Okay, but don't you agree that the cost for a life threatening infectious diseases it's hard to get controlled data. The FDA might allow the hemopurifier to be market in those extreme conditions and then you just need to collect post-marketing data for it. In other word were those indications the hemopurifier has a chance to reach the market first?

Right. So I think in cancer the new right to try provisions are something that you know we are, we will be working to leverage but as it relates to the Post market data collection provisions in oncology as compared to infectious viral pathogens we don't see there being an advantage based on the fact that we can enrol oncology patients quite feasibly and treat them prior to their initiation, new checkpoint inhibitors or whatever the therapy might be to deplete the presence of circulating exosomes, improve the benefit of those therapies. Those studies are quite feasible to run whereas it's been very challenging to recruit first off its challenging to predict and then try to respond and recruit subjects' in a controlled environment with a virulent viral pathogen.

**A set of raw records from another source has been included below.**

/-- DEF_STAT, TCM_STAT and SFSD of a channel (R109, R111, R112, R115, Table 6-10): each defect with the masks of R109. -/
def State.chView (s : State) (c : Nat) : ChView :=
  if s.bonded c then ⟨0, 0, 0⟩
  else
    let l := s.lane c
    let ln := s.mn (lineMon c 0)
    let od := s.mn (lineMon c 1)
    let los := s.chLos c
    let fd (i : Nat) : Bool := s.forcedAt (CH_DEF_STAT_LOS c).addr i
    let ft (i : Nat) : Bool := s.forcedAt (CH_TCM_STAT_LTC1 c).addr i
    let aln (f : Nat → Fld) (i : Nat) : Bool := s.on (f c) || fd i
    let sfTim := s.f (CH_DEF_CFG_SF_TIM c) == 1
    let sfPlm := s.f (CH_DEF_CFG_SF_PLM c) == 1
    let ber := s.f (CH_BER_CFG_SFBER_EN c) == 1
    let tm := s.f (CH_EXP_CFG_TIM_MODE c)
    let exp := s.bytesAt (CH_EXP_TR_BYTES c 0).addr 64
    match s.chFam c with
    | .none => ⟨flags [los], 0, bit los⟩
    | .sdh =>
      let lof := aln CH_ALN_STAT_LOF 2 && !los
      let ais := (ln.has .ais || fd 5) && !los && !lof
      let bad := los || lof || ais
      let rdi := (ln.has .rdi || fd 6) && !bad
      let tim := !los && !lof && (timSdh tm exp ln.msgAcc || fd 7)
      let sf := bad || (ln.sf && ber && !bad) || (tim && sfTim)
      ⟨flags [los, aln CH_ALN_STAT_OOF 1, lof, false, false, ais, rdi, tim], 0, flags [sf, ln.sd && !bad]⟩
    | .otn =>
      let ais := (ln.has .ais || fd 5) && !los
      let lol := aln CH_ALN_STAT_LOL 4 && !los && !ais
      let lof := aln CH_ALN_STAT_LOF 2 && !los && !ais && !lol
      let lom := aln CH_ALN_STAT_LOM 3 && !los && !ais && !lol && !lof
      let bad := los || ais || lol || lof || lom
      let tim := !bad && (timOtn tm exp ln.msgAcc || fd 7)
      let sf := bad || (tim && sfTim) || (ln.sf && ber && !bad)
      let oais := (od.has .ais || fd 12) && !bad
      let obad := bad || oais
      let otim := !obad && (timOtn (s.f (CH_EXP_CFG_ODU_TIM_MODE c)) (exp.drop 32) od.msgAcc || fd 16)
      let oplm := !obad && (fd 17 || s.f (CH_EXP_CFG_PLM_EN c) == 1 && (od.acc 0).any (fun p => p != s.f (CH_EXP_CFG_EXP_PT c)))
      let oci := (od.has .oci || fd 13) && !bad
      let lck := (od.has .lck || fd 14) && !bad
      let osf := sf || oais || oci || lck || (otim && sfTim) || (oplm && sfPlm) || (od.sf && ber && !obad)
      let lv (i : Nat) : Mon := s.mn (lineMon c (i + 1))
      let mon (i : Nat) : Bool := s.tcmMon c i && !bad
      let tc (i : Nat) : List Bool := if mon i then tcmBits (lv i) (fun j => ft (4 * (i - 1) + j)) else [false, false, false, false]
      ⟨flags [los, aln CH_ALN_STAT_OOF 1, lof, lom, lol, ais, (ln.has .rdi || fd 6) && !bad, tim, false, false, false, false, oais, oci, lck,
          (od.has .rdi || fd 15) && !obad, otim, oplm],
        flags ([1, 2, 3, 4, 5, 6].flatMap tc),
        flags ([sf, ln.sd && !bad, osf, od.sd && !obad] ++
          [1, 2, 3, 4, 5, 6].map (fun i => s.tcmMon c i && (sf || (tc i).getD 0 false || (tc i).getD 1 false || (tc i).getD 2 false
            || ((lv i).sf && ber && !bad))) ++
          [1, 2, 3, 4, 5, 6].map (fun i => mon i && (lv i).sd))⟩
    | .eth =>
      let blk := (s.g (CH_ALN_STAT_BLOCK_LOCK c) == 0 || fd 8) && !los
      let m := los || blk
      let hb := (l.eth % 2 == 1 || fd 9) && !m
      let lf := if s.g (CH_DISC_STAT_RATE c) = 2 then blk else (l.eth / 2 % 2 == 1 || fd 10) && !m
      let rf := s.g (CH_DISC_STAT_RATE c) != 2 && (l.eth / 4 % 2 == 1 || fd 11) && !m
      ⟨flags [los, false, false, false, false, false, false, false, blk, hb, lf, rf], 0, flags [m || hb || lf]⟩

/-- SF of the line, the OTU or the client, and of the HO ODU. -/
def ChView.sf (v : ChView) : Bool := v.sfsd % 2 == 1
def ChView.oduSf (v : ChView) : Bool := v.sfsd / 4 % 2 == 1

/-- A server-layer defect of the channel is present (R109): LOS, LOF, LOM, LOL, AIS, and for an LO ODU the HO ODU's AIS. -/
def ChView.server (v : ChView) (lo : Bool) : Bool := v.stat &&& (if lo then 0x103D else 0x3D) != 0

/-- Words 3 and 4 of a path entry (R126): the defects of the path with the masks of R109, SF and SD of Table 6-6. -/
def State.pathView (s : State) (v : ChView) (c idx trib : Nat) : Nat × Nat :=
  let k := pathKey c idx trib
  let x := s.mn (monKey c idx trib 0)
  let sfTim := s.f (paSfTim k) == 1
  let sfPlm := s.f (paSfPlm k) == 1
  let ber := s.f (paBerEn k) == 1
  let tm := s.f (paTimMode k)
  let fd (i : Nat) : Bool := s.forcedAt (paStat k).addr i
  if s.chFam c = .otn then
    let exp := s.bytesAt (k + 80) 32
    let srv := v.oduSf
    let m := srv || v.server true
    let ais := (x.has .ais || fd 0) && !m
    let oci := (x.has .oci || fd 2) && !m
    let lck := (x.has .lck || fd 3) && !m
    let tim := !m && !ais && (timOtn tm exp x.msgAcc || fd 5)
    let plm := !m && !ais && (fd 6 || s.f (paPlmEn k) == 1 && (x.acc 0).any (fun p => p != s.f (paExpLbl k)))
    let sf := srv || ais || oci || lck || (tim && sfTim) || (plm && sfPlm) || (x.sf && ber && !m && !ais)
    let lv (i : Nat) : Mon := s.mn (monKey c idx trib i)
    let md (i : Nat) : Bool := s.f (paTcmMode k) / 4 ^ (i - 1) % 2 == 1
    let mon (i : Nat) : Bool := md i && !m
    let tc (i : Nat) : List Bool := if mon i then tcmBits (lv i) (fun _ => false) else [false, false, false, false]
    (flags ([ais, false, oci, lck, (x.has .rdi || fd 4) && !m && !ais, tim, plm, sf, x.sd && !m && !ais, x.msgAcc.isSome] ++
        (List.range 8).map (fun i => (x.acc 0).getD 0 / 2 ^ i % 2 == 1) ++
        [1, 2, 3, 4, 5, 6].map (fun i => md i && (srv || (tc i).getD 0 false || (tc i).getD 1 false || (tc i).getD 2 false ||
          ((lv i).sf && ber && !m))) ++
        [1, 2, 3, 4, 5, 6].map (fun i => mon i && (lv i).sd)),
      flags ([1, 2, 3, 4, 5, 6].flatMap tc))
  else
    let srv := if trib = 0 then v.sf else s.on (paSf (pathKey c ((s.pathOver c idx).elim idx (fun p => p.first)) 0))
    let m := srv || v.server false
    let ais := (x.has .ais || fd 0) && !m
    let lop := (x.has .lop || fd 1) && !m
    let mm := m || ais || lop
    let a := x.acc 0
    let e := if trib = 0 then s.f (paExpLbl k) else s.f (paExpLbl k) % 8
    let uneq := !mm && (a == some 0 || fd 2)
    let plm := !mm && (fd 6 || s.f (paPlmEn k) == 1 && a.any (fun p => p != e && p != 0 && p != 1 && e != 1))
    let mode := if trib ≠ 0 ∧ tm = 3 then 2 else tm
    let tim := !mm && (timSdh mode (s.bytesAt (k + 80) 64) x.msgAcc || fd 5)
    let sf := srv || ais || lop || uneq || (tim && sfTim) || (plm && sfPlm) || (x.sf && ber && !mm)
    (flags ([ais, lop, uneq, false, (x.has .rdi || fd 4) && !mm, tim, plm, sf, x.sd && !mm, x.msgAcc.isSome] ++
        (List.range 8).map (fun i => a.getD 0 / 2 ^ i % 2 == 1)), 0)

/-- Path numbers of a channel that are watched, in order. -/
def State.chPaths (s : State) (c : Nat) : List Nat :=
  (s.mon.filter (fun p => decide (0x10000 + 8 * pathIx c 0 0 ≤ p.1) && decide (p.1 < 0x10000 + 8 * pathIx (c + 1) 0 0) && p.1 % 8 == 0)).map
    (fun p => (p.1 - 0x10000) / 8)

/-- The monitors of one path or tributary, and of all tributaries within HO path `ix`. -/
def pathMons (ix : Nat) : List Nat := [0, 1, 2, 3, 4, 5, 6].map (fun l => 0x10000 + 8 * ix + l)
def vtMons (s : State) (c ix : Nat) : List Nat :=
  let first (i : Nat) : Nat := (s.pathOver c (i / 32 % 2048)).elim (i / 32 % 2048) (fun p => p.first)
  ((s.chPaths c).filter (fun i => i % 32 != 0 && first i == ix / 32 % 2048)).flatMap pathMons

/-- Every monitor of a list starts its counts anew. -/
def monsRestart (s : State) (l : List Nat) : State := l.foldl (fun t k => t.setMn k (t.mn k).restart) s

/-- When a path's own AIS or LOP clears, what lies behind it in the path restarts; when a HO path's SF clears, its tributaries do
(R109). -/
def pathRestart (s : State) (v : ChView) (c ix : Nat) : State :=
  let idx := ix / 32 % 2048
  let trib := ix % 32
  let was := s.g (paStat (pathKey c idx trib))
  let now := (s.pathView v c idx trib).1
  let own := if s.chFam c = .otn then 1 else 3
  let s := if was &&& own ≠ 0 ∧ now &&& own = 0 then
      s.setMn (monKey c idx trib 0) (s.mn (monKey c idx trib 0)).restartOwn else s
  if trib = 0 ∧ s.chFam c = .sdh ∧ was &&& 0x80 ≠ 0 ∧ now &&& 0x80 = 0 then monsRestart s (vtMons s c ix) else s

/-- Words 3 to 5 of one path entry follow its monitors; the history gathers the defects (R120). -/
def refreshPath (v : ChView) (c : Nat) (s : State) (ix : Nat) : State :=
  let idx := ix / 32 % 2048
  let trib := ix % 32
  let k := pathKey c idx trib
  let s := pathRestart s v c ix
  let w := s.pathView v c idx trib
  s.u [(paStat k, w.1), (paTcmSt k, w.2), (paHist k, s.g (paHist k) ||| w.1 % 128)]

/-- What a channel's line mon's accepted values show in ACC (Table 6-10). -/
def accFields (s : State) (c : Nat) : List (Fld × Nat) :=
  let ln := s.mn (lineMon c 0)
  let od := s.mn (lineMon c 1)
  [(CH_ACC_ACC_S1_PT c, if s.chFam c = .otn then (od.acc 0).getD 0 else (ln.acc 2).getD 0),
   (CH_ACC_ACC_K1 c, (ln.acc 0).getD 0), (CH_ACC_ACC_K2 c, (ln.acc 1).getD 0), (CH_ACC_TR_ACC c, bit ln.msgAcc.isSome)]

/-- Recompose the status registers of a channel and its paths; the history registers gather what is present (R120). When a server
defect clears, the client integrations restart (R109). -/
def refreshLayers (s : State) (c : Nat) : State :=
  let was := s.g ⟨(CH_DEF_STAT_LOS c).addr, 0, 18⟩
  let v0 := s.chView c
  let srv (n : Nat) : Bool := n &&& 0x3D != 0
  let s := if srv was && !srv v0.stat then
      monsRestart s ([0, 1, 2, 3, 4, 5, 6, 7].map (fun i => lineMon c i) ++ (s.chPaths c).flatMap pathMons)
    else if was / 0x1000 % 2 = 1 ∧ v0.stat / 0x1000 % 2 = 0 then
      monsRestart (s.setMn (lineMon c 1) (s.mn (lineMon c 1)).restartOwn) ((s.chPaths c).flatMap pathMons)
    else s
  let v := s.chView c
  let s := s.u ([(⟨(CH_DEF_STAT_LOS c).addr, 0, 18⟩, v.stat), (⟨(CH_TCM_STAT_LTC1 c).addr, 0, 24⟩, v.tcm),
    (⟨(CH_SFSD_SF c).addr, 0, 16⟩, v.sfsd), (CH_DEF_HIST_HIST c, s.g (CH_DEF_HIST_HIST c) ||| v.stat),
    (CH_TCM_HIST_HIST c, s.g (CH_TCM_HIST_HIST c) ||| v.tcm)] ++ accFields s c)
  (s.chPaths c).foldl (refreshPath v c) s

/-- The key of a tributary entry (R127). -/
def tribKey (lg kind num : Nat) : Nat := entryKey 2 (lg * 512 + kind * 256 + num)
def trEn (k : Nat) : Fld := ⟨k, 0, 1⟩
def trFmt (k : Nat) : Fld := ⟨k, 1, 2⟩
def trCh (k : Nat) : Fld := ⟨k, 3, 4⟩
def trIdx (k : Nat) : Fld := ⟨k, 7, 11⟩
def trTrib (k : Nat) : Fld := ⟨k, 18, 5⟩
def trStat (k : Nat) : Fld := ⟨k + 4, 0, 4⟩
def trDet (k : Nat) : Fld := ⟨k + 4, 4, 1⟩
def trHist (k : Nat) : Fld := ⟨k + 8, 0, 4⟩
def trCnt (k i : Nat) : Fld := ⟨k + 12 + 4 * i, 0, 32⟩

/-- The monitor runs: EN, and a format that exists (Table 6-13). -/
def State.tribEn (s : State) (kind k : Nat) : Bool := s.f (trEn k) == 1 && !(kind == 1 && s.f (trFmt k) == 3)

/-- The channel a monitor is attached to. -/
def State.tribCh (s : State) (lg k : Nat) : Nat := lg * 12 + s.f (trCh k)

/-- The attachment does not hold (R122): DS1 needs a VT1.5/VC-11 and E1 a VT2/VC-12 of an HO path through the lower-order stage, DS3
and E3 an STS-1 or VC-3. -/
def State.tribDetached (s : State) (lg kind k : Nat) : Bool :=
  let c := s.tribCh lg k
  let idx := s.f (trIdx k)
  if 12 ≤ s.f (trCh k) then true
  else
    match s.pathOver c idx with
    | none => true
    | some p =>
      if kind = 1 then !(p.kind == 1 && p.slots == 1 && p.first == idx)
      else
        let t := s.f (trTrib k)
        p.kind != 1 || t == 0 ||
          (match s.loThrough (512 * c + idx) with
           | none => true
           | some n => decide (n < t) || n != (if s.f (trFmt k) < 2 then 28 else 21))

/-- A defect of the container's path, of its HO path, or of a server of it (R122). -/
def State.tribMasked (s : State) (lg kind k : Nat) : Bool :=
  let c := s.tribCh lg k
  let v := s.chView c
  let ho := (s.pathOver c (s.f (trIdx k))).elim (s.f (trIdx k)) (fun p => p.first)
  v.sf || v.server false || ((s.pathView v c ho 0).1 &&& 0x6F != 0) ||
    (kind != 1 && (s.pathView v c (s.f (trIdx k)) (s.f (trTrib k))).1 &&& 0x6F != 0)

/-- The tributary monitors of an LG that are configured or report something, as kind and number. -/
def State.tribsOf (s : State) (lg : Nat) : List (Nat × Nat) :=
  ((s.regs.filter (fun p => decide (tribKey lg 0 0 ≤ p.1) && decide (p.1 < tribKey (lg + 1) 0 0) && decide (p.1 % 256 ≤ 4))).map
    (fun p => let i := p.1 % 0x100000000000000 / 256 % 512; (i / 256, i % 256))).eraseDups

/-- DETACHED follows the attachment; a detached or masked monitor declares nothing (R122); the history gathers (R120). -/
def tribRefresh (s : State) (lg : Nat) : State :=
  (s.tribsOf lg).foldl (fun t p =>
    let k := tribKey lg p.1 p.2
    let en := t.tribEn p.1 k
    let det := en && t.tribDetached lg p.1 k
    let st := if !en || det || t.tribMasked lg p.1 k then 0 else t.g (trStat k)
    t.u [(trStat k, st), (trDet k, bit det), (trHist k, t.g (trHist k) ||| st)]) s

/-- The status of a channel, its paths and the tributary monitors of its LG follows (R109, R120, R122). -/
def refreshCh (s : State) (c : Nat) : State := tribRefresh (refreshLayers s c) (c / 12)

/-- Path entries whose monitors are forgotten report nothing (Table 6-12); their histories stay until the next snapshot (R120). -/
def pathsClear (s : State) (l : List Nat) : State :=
  s.u (l.flatMap (fun ix => let k := entryKey 1 ix; [(paStat k, 0), (paTcmSt k, 0)]))

/-- Forget what a channel has accepted and declared: at admission, at the end of a discovery run and on a software reset (R110). -/
def monsReset (s : State) (c : Nat) : State :=
  { pathsClear s (s.chPaths c) with mon := s.mon.filter (fun p => !(p.1 / 8 == c && decide (p.1 < 0x10000)) &&
      !(decide (0x10000 + 8 * pathIx c 0 0 ≤ p.1) && decide (p.1 < 0x10000 + 8 * pathIx (c + 1) 0 0))) }

end Sys2Proof.Machine
end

Right. So do you still expect FDA to provide some sort of update on the draft in the coming months let's say late 2018 or early 2019?

We have expected this based on FDA guidance to be in place for some time now so based on FDAs advancement or lack thereof to get to established in the final breakthrough guidance published we have decided that we're going to hear what we can do to maximize our clinical opportunities and we think we have work done work to significantly expand our opportunities that exist.

This concludes our question and answer session. I would like to turn the conference back over to James Joyce, Founder and Chief Executive Officer for any closing remarks.

Thank you very much. Both Jim Frakes and myself we appreciate everyone's participation today. We hope to be able to speak with you again on our next quarterly call and hope you continue to follow our endeavours. We appreciate your support and have a nice afternoon. Take care.

The conference has now concluded. Thank you for attending today's presentation. You may now disconnect.